======== THE DATA

-- ==== Sys2Proof/Word.lean ====
section
/-! DEFINITION. The word types of the unit: an 8-bit byte (a layer byte, a bus word, a command byte) and the 32-bit host
register word (10_state.md R20, 20_memory.md R43, R53). -/

namespace Sys2Proof

/-- A layer byte or one 8-bit bus word (R34, R53). -/
abbrev Byte := BitVec 8

/-- A host register is 32 bits wide (R20). -/
abbrev Word := BitVec 32

end Sys2Proof
end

================

AIM OF THE TASK —
Could you write out, unchanged, the line with "register word (10_state.md" and every line after it in the data above?

TASK RESULT —
register word (10_state.md R20, 20_memory.md R43, R53). -/

namespace Sys2Proof

/-- A layer byte or one 8-bit bus word (R34, R53). -/
abbrev Byte := BitVec 8

/-- A host register is 32 bits wide (R20). -/
abbrev Word := BitVec 32

end Sys2Proof
end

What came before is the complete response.